# Please Help to Identify My bottle



## juwita (Feb 28, 2017)

here is my bottle , he is found in River Batanghari Djambi Indonesia, Please help to identify my Bottle , Thanks 

1.



2.


3.


----------



## CanadianBottles (Feb 28, 2017)

Those are some very nice bottles!  That L.A. Stone one in particular is interesting because at the moment I don't think anyone knows where it's from.  There was an earlier discussion on here about one found in the water near Sacramento where they decided it was probably American but noted that one of the examples was found in Malaysia, and with another one being found in Indonesia I suspect it may in fact be a very early Singaporean bottle.

The other two are very good as well, though probably not quite as old.  Those are called Codd bottles and probably date to somewhere in the 1890-1930 range.  What does the embossing on the blue one say?  I'm having trouble reading it.  

Did you find these all at once?  If you did then I definitely recommend you go back and look further, these are excellent finds and quite valuable.


----------



## RCO (Feb 28, 2017)

neat bottles I don't know anything about them that would be useful . the LA stone bottle is very unusual to say the least , it does look north American but I'm assuming Singapore was a British colony at the time so it could be from that area I guess , 
its a bottle worthy of further research to try and determine its origin


----------



## diggansearch (Feb 28, 2017)

They all are awesome! 
For the first bottle, the words of CanadianBottles say more than I know.
The other two are interesting for me, but you only show one face of the body.
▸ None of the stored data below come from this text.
-- ==== Sys2Proof/Machine/Operands.lean ====
section
/-! DEFINITION. How operand buffers are read and written: the memory primitives (20_memory.md R203 to R205), the
header offsets (R207), the operand size bound (R210), and the numeric codes of states and statuses (R113, R330). -/

namespace Sys2Proof.Machine

/-- `buf[i]` (R15). Past the end R203 leaves it undefined; no rule reads there, every command checks the length
first (R801), and the 0 given here reaches no meaning (DESIGN CHOICE, assumption log 8). -/
def byteAt (buf : Buffer) (i : Nat) : Byte := buf.getD i 0

/-- `MemRead(buf, off, 2)`: the byte at `off` is the high byte (R203, R205). -/
def memRead16 (buf : Buffer) (off : Nat) : U16 := byteAt buf off ++ byteAt buf (off + 1)

/-- `MemRead(buf, off, 4)`: the byte at `off` is the most significant byte (R203, R205). -/
def memRead32 (buf : Buffer) (off : Nat) : U32 := memRead16 buf off ++ memRead16 buf (off + 2)

/-- `MemWrite(buf, off, 1, v)` (R204). Past the end R204 gives no meaning (R16: every use is in range); DESIGN CHOICE
(assumption log 8): the buffer is left as it was. No meaning writes there. -/
def memWrite8 (buf : Buffer) (off : Nat) (v : Byte) : Buffer := buf.set off v

/-- `MemWrite(buf, off, 2, v)` (R204). -/
def memWrite16 (buf : Buffer) (off : Nat) (v : U16) : Buffer :=
  memWrite8 (memWrite8 buf off (v.extractLsb' 8 8)) (off + 1) (v.extractLsb' 0 8)

/-- `MemWrite(buf, off, 4, v)` (R204). -/
def memWrite32 (buf : Buffer) (off : Nat) (v : U32) : Buffer :=
  memWrite16 (memWrite16 buf off (v.extractLsb' 16 16)) (off + 2) (v.extractLsb' 0 16)

/-- The bytes of a 16-bit value in index order (R202). -/
def bytesOf16 (v : U16) : Buffer := [v.extractLsb' 8 8, v.extractLsb' 0 8]

/-- The bytes of an IPv4 address in index order (R202). -/
def addrBytes (a : IPv4Addr) : Buffer := [a.b0, a.b1, a.b2, a.b3]

/-- The bytes of a MAC address in index order (R202). -/
def macBytes (a : MacAddr) : Buffer := [a.b0, a.b1, a.b2, a.b3, a.b4, a.b5]

/-- `Bytes(buf, off, 4)` as an IPv4 address (R16, R204). -/
def addrAt (buf : Buffer) (off : Nat) : IPv4Addr :=
  ⟨byteAt buf off, byteAt buf (off + 1), byteAt buf (off + 2), byteAt buf (off + 3)⟩

/-- `Bytes(buf, off, 6)` as a MAC address (R16, R204). -/
def macAt (buf : Buffer) (off : Nat) : MacAddr :=
  ⟨byteAt buf off, byteAt buf (off + 1), byteAt buf (off + 2), byteAt buf (off + 3), byteAt buf (off + 4),
    byteAt buf (off + 5)⟩

/-- Copies the four bytes of an address into a buffer (R204). -/
def writeAddr (buf : Buffer) (off : Nat) (a : IPv4Addr) : Buffer :=
  memWrite8 (memWrite8 (memWrite8 (memWrite8 buf off a.b0) (off + 1) a.b1) (off + 2) a.b2) (off + 3) a.b3

/-- `zeros(n)` (R15). -/
def zeros (n : Nat) : Buffer := List.replicate n 0

/-- The offset of the TCP header in a frame: 14 + 4*IHL, for every IHL from 0 to 15 (R207, R504). -/
def tcpOffset (h : IPv4Header) : Nat := Config.ethHdrLen + h.ihl.toNat * 4

/-- An operand buffer of `n` bytes is longer than P_MAX_BUF (R210). -/
def oversize (p : Params) (n : Nat) : Bool :=
  match p.maxBuf with
  | none => false
  | some m => decide (m < n)

/-- A TCP_CSUM or TCP_SEAL segment of `n` bytes is refused: over P_MAX_BUF or over 65535 bytes (R210, R601). -/
def oversizeSegment (p : Params) (n : Nat) : Bool := oversize p n || decide (Config.maxSegment < n)

/-- The 4-bit code of a connection state (R113). -/
def stateCode : ConnState → BitVec 4
  | .listen => 0
  | .synReceived => 1
  | .established => 2
  | .finWait1 => 3
  | .finWait2 => 4
  | .closeWait => 5
  | .closing => 6
  | .lastAck => 7
  | .closed => 8
  | .synSent => 9
  | .timeWait => 10

/-- The 8-bit code of a status (R330). -/
def statusCode : Status → Byte
  | .ok => 0x00
  | .formatError => 0x01
  | .protocolMismatch => 0x02
  | .droppedPort => 0x03
  | .unhandledFlags => 0x04
  | .illegalCommand => 0x05
  | .fatalEntropy => 0xFF

end Sys2Proof.Machine
end

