-- ==== Sys2Proof/Machine/Step.lean ====
section
/-! DEFINITION. One step: the host's next event, performed whole (20_memory.md R211, R213). -/

namespace Sys2Proof.Machine

/-- One step. With nothing issued the block holds its state (R820); a reset resets it (R900); a command is decoded
and executed. -/
def step (s : State) : Host.Outcome State Fault Refusal :=
  match nextEvent s with
  | none => .next s
  | some (.reset localIP localPort, s') => .next (s'.hardReset localIP localPort)
  | some (.command c, s') =>
    match decode c with
    | .ok i => exec i s'
    | .error e => rejectTransaction s' e

/-- `s` with an opcode-table word issued as the host's next command, so that the next step runs it (assumption log 2). -/
def State.withFetchWord (s : State) (nbits w : Nat) : State := s.issueTableWord nbits w

end Sys2Proof.Machine
end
Iwont to know if there is another thing embossed on the "back face".
The third has familiar shape and color for me. The ones I know were made in London, circa 1900. The makers embossed many local rade marks for many places. The ruber ring stuck on the bottom was inserted in the interior groove of the top. I can´t see any marbel in it. That´s trange.
Forgive my bad english, Alex


----------



## CanadianBottles (Feb 28, 2017)

RCO said:


> neat bottles I don't know anything about them that would be useful . the LA stone bottle is very unusual to say the least , it does look north American but I'm assuming Singapore was a British colony at the time so it could be from that area I guess ,
> its a bottle worthy of further research to try and determine its origin


Yes Singapore was a British colony at the time.  There is a possibility though that the bottles were ordered from an American glasshouse.  I've never heard of it happening before but it's not impossible.  It does look very North American, and it would have been a much shorter journey in the 1850's or whenever.  It could have been from somewhere else as well, but Djambi is very close to Singapore.


----------



## Old Wiltshire (Feb 28, 2017)

-
Hi juwita, You may find this previous thread useful in connection to your L.A. STONE torpedo.
-

https://www.antique-bottles.net/showthread.php?535811-Torpedo-Question

-




-0-​


----------



## juwita (Feb 28, 2017)

CanadianBottles said:


> Those are some very nice bottles!  That L.A. Stone one in particular is interesting because at the moment I don't think anyone knows where it's from.  There was an earlier discussion on here about one found in the water near Sacramento where they decided it was probably American but noted that one of the examples was found in Malaysia, and with another one being found in Indonesia I suspect it may in fact be a very early Singaporean bottle.
> 
> The other two are very good as well, though probably not quite as old.  Those are called Codd bottles and probably date to somewhere in the 1890-1930 range.  What does the embossing on the blue one say?  I'm having trouble reading it.
> 
> Did you find these all at once?  If you did then I definitely recommend you go back and look further, these are excellent finds and quite valuable.



i look in bottle is 

1. L.A.STONE.SODAWATER
2. Bottle the singapore natural mineral hot spring c.o SINGAPORE
3. [FONT=&quot]mineraal water fabriek Tjoa HAM hok DJAMBI[/FONT]




RCO said:


> neat bottles I don't know anything about them that would be useful . the LA stone bottle is very unusual to say the least , it does look north American but I'm assuming Singapore was a British colony at the time so it could be from that area I guess ,
> its a bottle worthy of further research to try and determine its origin


 THANKS sir ^_^



diggansearch said:


> They all are awesome!
> For the first bottle, the words of CanadianBottles say more than I know.
> The other two are interesting for me, but you only show one face of the body. Iwont to know if there is another thing embossed on the "back face".
> The third has familiar shape and color for me. The ones I know were made in London, circa 1900. The makers embossed many local rade marks for many places. The ruber ring stuck on the bottom was inserted in the interior groove of the top. I can´t see any marbel in it. That´s trange.
> Forgive my bad english, Alex


thanks



Old Wiltshire said:


> [FONT=&quot]-
> Hi juwita, You may find this previous thread useful in connection to your L.A. STONE torpedo.[/FONT]
> -
> 
> ...


saya sudah membaca semua yang ada di thread itu, tapi masih belum jelas


----------



## CanadianBottles (Mar 1, 2017)

Oh that last one is interesting, I think it's the only Codd bottle I've ever seen from Indonesia.  Do you know what Tjoa Ham Hok means?  I can't get any results on Google for it.


----------



## juwita (Mar 1, 2017)

CanadianBottles said:


> Oh that last one is interesting, I think it's the only Codd bottle I've ever seen from Indonesia.  Do you know what Tjoa Ham Hok means?  I can't get any results on Google for it.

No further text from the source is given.